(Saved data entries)

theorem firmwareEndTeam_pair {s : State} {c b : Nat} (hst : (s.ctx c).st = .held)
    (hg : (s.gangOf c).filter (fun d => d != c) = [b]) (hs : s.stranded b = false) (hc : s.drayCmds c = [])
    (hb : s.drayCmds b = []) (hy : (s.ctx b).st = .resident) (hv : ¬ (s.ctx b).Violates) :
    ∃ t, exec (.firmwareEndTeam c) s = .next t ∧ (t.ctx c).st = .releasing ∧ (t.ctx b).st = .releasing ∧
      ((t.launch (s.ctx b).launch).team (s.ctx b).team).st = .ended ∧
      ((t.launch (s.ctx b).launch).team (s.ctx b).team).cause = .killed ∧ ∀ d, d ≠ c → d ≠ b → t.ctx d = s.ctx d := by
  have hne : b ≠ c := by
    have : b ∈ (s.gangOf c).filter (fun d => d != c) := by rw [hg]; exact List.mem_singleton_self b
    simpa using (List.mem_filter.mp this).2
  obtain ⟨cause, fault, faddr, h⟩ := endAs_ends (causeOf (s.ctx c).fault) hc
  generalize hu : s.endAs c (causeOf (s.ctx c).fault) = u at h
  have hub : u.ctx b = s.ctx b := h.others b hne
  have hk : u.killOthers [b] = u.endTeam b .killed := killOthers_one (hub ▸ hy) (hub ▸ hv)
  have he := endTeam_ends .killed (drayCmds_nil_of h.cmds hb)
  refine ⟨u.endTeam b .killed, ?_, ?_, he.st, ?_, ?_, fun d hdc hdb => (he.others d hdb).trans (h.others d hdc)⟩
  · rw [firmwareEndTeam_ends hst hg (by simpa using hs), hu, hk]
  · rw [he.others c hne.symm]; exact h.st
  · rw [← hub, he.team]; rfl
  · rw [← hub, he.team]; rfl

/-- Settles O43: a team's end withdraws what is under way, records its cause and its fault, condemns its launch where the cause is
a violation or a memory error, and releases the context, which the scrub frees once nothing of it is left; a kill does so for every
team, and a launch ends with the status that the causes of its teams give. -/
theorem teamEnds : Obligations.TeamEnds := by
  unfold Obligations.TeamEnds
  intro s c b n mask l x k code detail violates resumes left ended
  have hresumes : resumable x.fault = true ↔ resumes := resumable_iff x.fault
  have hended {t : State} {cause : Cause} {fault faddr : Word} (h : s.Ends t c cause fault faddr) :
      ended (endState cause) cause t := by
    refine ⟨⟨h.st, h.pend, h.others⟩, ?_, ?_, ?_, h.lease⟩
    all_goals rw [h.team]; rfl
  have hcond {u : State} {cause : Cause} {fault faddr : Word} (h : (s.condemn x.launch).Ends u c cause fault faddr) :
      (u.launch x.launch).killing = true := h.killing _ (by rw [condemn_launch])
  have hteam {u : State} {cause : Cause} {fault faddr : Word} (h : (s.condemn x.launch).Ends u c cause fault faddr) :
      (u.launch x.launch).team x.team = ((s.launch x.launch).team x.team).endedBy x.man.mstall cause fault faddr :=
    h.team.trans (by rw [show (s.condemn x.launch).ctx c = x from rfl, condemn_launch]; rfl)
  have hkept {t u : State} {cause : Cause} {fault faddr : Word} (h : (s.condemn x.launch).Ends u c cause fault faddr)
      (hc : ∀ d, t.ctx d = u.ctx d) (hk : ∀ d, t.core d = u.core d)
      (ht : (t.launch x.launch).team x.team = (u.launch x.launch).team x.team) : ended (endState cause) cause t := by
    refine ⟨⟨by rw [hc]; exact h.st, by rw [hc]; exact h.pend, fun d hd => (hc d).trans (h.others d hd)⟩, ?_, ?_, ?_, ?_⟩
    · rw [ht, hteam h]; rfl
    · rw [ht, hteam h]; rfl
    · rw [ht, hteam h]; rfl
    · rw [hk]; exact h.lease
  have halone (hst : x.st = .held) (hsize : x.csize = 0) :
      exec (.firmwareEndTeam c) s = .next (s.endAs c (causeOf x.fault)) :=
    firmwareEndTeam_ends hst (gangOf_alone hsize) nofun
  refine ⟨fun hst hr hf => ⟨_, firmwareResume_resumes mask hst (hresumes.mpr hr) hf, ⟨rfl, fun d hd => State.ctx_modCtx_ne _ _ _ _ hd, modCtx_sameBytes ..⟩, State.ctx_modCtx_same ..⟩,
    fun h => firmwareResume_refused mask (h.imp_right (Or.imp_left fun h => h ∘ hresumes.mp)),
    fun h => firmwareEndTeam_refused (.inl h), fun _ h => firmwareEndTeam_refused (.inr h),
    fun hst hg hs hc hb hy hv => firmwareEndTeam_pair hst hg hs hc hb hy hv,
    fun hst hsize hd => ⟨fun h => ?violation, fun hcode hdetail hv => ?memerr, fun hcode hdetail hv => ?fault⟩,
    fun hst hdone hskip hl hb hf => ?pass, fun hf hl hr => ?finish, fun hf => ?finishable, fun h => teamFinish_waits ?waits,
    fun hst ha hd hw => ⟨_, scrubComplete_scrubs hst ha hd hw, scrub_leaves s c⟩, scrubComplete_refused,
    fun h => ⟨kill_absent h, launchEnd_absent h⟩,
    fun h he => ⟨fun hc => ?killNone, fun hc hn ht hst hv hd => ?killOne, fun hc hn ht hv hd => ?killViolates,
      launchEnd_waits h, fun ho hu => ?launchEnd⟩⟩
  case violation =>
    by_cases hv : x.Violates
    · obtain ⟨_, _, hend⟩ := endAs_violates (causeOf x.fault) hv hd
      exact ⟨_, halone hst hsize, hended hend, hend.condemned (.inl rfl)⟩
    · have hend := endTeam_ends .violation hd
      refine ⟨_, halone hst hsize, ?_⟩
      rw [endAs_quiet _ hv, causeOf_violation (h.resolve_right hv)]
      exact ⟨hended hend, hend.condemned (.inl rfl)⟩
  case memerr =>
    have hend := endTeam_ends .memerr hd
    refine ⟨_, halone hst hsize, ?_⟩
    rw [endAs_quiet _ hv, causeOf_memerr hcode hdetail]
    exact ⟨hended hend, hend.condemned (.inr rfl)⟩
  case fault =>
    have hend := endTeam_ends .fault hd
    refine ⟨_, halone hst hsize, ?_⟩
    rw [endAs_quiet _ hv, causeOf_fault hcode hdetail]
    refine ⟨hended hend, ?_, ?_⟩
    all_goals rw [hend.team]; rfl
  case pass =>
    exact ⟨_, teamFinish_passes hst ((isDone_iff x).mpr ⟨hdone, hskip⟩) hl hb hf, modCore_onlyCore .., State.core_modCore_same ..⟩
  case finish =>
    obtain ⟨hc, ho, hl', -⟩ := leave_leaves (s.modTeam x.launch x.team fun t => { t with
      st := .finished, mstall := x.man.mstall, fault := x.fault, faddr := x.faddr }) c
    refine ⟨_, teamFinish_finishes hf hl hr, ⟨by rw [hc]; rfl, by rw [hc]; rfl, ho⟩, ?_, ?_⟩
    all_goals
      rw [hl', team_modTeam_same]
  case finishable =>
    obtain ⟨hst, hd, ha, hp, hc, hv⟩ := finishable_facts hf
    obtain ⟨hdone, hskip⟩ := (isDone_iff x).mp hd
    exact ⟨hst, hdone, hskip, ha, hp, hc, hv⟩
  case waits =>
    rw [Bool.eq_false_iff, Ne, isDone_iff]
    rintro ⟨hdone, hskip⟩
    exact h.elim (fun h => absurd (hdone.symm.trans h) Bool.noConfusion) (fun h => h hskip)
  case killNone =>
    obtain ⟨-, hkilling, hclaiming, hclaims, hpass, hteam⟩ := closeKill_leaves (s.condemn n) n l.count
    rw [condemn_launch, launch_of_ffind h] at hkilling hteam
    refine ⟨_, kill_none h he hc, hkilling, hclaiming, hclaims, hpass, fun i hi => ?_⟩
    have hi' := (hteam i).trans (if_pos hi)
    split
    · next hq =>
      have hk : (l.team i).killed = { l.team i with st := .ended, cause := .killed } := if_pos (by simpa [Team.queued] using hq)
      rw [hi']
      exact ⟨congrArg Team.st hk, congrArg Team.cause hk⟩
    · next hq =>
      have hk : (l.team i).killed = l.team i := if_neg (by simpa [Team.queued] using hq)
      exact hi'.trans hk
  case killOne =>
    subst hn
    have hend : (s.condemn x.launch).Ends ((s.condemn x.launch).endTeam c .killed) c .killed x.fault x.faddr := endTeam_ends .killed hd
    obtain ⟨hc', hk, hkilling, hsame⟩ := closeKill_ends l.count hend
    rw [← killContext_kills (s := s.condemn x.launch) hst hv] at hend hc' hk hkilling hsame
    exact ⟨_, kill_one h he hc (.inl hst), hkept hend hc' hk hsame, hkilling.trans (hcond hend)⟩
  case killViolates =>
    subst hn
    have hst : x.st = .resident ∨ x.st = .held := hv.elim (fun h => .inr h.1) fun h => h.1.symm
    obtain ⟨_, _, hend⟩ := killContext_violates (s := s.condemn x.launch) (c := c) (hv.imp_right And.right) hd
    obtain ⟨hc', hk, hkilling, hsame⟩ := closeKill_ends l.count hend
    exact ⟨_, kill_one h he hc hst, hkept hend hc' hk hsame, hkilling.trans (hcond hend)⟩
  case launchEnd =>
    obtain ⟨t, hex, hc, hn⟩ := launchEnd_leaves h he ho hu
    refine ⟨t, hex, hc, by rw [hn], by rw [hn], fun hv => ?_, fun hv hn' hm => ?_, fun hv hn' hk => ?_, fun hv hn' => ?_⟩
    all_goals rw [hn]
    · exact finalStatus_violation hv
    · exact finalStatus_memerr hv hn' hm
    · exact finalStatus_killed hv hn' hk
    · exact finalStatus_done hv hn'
* * *
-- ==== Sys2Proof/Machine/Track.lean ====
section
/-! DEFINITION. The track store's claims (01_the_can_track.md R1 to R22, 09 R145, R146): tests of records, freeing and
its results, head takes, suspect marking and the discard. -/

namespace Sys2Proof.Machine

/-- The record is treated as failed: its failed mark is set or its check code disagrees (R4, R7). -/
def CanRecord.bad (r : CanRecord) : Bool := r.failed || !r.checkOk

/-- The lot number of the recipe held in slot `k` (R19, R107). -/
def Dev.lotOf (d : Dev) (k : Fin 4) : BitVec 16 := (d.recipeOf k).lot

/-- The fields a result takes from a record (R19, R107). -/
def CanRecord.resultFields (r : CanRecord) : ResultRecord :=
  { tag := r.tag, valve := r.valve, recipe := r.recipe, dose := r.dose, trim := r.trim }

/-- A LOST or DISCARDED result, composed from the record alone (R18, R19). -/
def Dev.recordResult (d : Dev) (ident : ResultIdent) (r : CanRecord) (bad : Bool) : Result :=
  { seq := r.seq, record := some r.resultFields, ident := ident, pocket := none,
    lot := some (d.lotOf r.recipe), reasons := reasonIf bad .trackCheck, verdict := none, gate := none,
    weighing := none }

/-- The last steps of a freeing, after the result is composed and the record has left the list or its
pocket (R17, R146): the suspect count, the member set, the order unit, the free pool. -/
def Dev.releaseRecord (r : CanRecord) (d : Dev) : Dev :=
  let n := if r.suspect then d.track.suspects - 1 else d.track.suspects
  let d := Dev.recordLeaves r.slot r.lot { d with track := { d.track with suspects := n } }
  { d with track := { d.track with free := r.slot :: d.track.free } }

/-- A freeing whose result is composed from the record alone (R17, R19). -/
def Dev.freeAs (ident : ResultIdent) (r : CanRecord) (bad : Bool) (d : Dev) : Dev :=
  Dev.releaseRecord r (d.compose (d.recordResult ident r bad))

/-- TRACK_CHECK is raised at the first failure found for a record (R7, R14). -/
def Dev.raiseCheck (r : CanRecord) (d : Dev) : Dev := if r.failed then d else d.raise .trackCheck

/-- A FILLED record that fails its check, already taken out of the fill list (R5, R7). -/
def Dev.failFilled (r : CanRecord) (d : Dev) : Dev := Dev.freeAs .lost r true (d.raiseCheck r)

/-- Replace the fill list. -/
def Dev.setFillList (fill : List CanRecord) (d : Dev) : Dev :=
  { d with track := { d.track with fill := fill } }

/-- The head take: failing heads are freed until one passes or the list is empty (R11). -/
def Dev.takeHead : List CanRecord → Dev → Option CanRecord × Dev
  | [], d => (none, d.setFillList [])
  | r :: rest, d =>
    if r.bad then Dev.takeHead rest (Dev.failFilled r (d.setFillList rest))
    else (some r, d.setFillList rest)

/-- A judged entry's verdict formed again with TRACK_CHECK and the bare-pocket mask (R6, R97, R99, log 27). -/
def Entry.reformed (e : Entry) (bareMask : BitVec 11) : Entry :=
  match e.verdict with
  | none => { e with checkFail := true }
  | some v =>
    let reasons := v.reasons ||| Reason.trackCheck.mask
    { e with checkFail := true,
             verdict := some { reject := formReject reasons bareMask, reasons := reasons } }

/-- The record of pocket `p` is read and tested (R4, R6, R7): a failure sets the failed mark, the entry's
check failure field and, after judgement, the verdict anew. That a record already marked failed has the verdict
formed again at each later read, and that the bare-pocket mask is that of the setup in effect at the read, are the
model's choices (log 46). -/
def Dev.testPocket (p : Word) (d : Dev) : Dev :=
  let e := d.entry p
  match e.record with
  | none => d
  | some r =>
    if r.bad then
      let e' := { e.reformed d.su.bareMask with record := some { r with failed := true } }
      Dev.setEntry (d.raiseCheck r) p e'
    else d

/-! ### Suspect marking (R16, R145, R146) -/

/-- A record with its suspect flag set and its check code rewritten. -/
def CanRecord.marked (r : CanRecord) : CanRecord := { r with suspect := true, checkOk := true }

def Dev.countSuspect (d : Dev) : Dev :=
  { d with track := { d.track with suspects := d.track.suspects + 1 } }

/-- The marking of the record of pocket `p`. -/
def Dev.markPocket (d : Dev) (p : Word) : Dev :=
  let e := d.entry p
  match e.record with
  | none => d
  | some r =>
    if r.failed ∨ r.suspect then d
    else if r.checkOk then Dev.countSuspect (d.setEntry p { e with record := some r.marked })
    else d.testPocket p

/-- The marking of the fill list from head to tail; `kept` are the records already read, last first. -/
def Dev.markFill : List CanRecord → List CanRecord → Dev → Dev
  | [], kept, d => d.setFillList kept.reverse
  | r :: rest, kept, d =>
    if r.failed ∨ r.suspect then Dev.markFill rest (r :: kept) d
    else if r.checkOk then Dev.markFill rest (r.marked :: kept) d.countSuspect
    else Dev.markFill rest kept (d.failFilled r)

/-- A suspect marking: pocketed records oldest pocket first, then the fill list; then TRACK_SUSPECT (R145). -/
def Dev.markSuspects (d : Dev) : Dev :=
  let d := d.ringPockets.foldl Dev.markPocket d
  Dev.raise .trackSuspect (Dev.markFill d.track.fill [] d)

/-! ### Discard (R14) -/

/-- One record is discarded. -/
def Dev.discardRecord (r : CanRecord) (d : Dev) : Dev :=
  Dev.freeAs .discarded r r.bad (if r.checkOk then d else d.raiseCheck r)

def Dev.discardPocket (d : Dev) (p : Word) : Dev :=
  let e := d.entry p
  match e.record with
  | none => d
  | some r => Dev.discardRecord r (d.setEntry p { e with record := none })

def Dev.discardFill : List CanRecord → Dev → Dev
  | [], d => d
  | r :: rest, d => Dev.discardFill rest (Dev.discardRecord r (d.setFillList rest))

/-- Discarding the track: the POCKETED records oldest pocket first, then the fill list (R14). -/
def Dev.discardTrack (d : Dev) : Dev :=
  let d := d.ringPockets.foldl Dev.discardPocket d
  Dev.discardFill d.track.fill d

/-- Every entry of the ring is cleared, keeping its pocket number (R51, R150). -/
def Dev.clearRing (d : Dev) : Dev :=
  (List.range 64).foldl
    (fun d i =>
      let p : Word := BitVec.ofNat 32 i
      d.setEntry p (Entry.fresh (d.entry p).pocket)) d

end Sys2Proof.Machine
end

▶ **TASK REQUIREMENTS**
What you give back must be the stretch above, starting at the line with "c).st = .held)" and ending at the line with "simpa using (List.mem_filter.mp this).2", copied exactly.

▶ **SOLUTION FOR THIS EXERCISE**
theorem firmwareEndTeam_pair {s : State} {c b : Nat} (hst : (s.ctx c).st = .held)
    (hg : (s.gangOf c).filter (fun d => d != c) = [b]) (hs : s.stranded b = false) (hc : s.drayCmds c = [])
    (hb : s.drayCmds b = []) (hy : (s.ctx b).st = .resident) (hv : ¬ (s.ctx b).Violates) :
    ∃ t, exec (.firmwareEndTeam c) s = .next t ∧ (t.ctx c).st = .releasing ∧ (t.ctx b).st = .releasing ∧
      ((t.launch (s.ctx b).launch).team (s.ctx b).team).st = .ended ∧
      ((t.launch (s.ctx b).launch).team (s.ctx b).team).cause = .killed ∧ ∀ d, d ≠ c → d ≠ b → t.ctx d = s.ctx d := by
  have hne : b ≠ c := by
    have : b ∈ (s.gangOf c).filter (fun d => d != c) := by rw [hg]; exact List.mem_singleton_self b
    simpa using (List.mem_filter.mp this).2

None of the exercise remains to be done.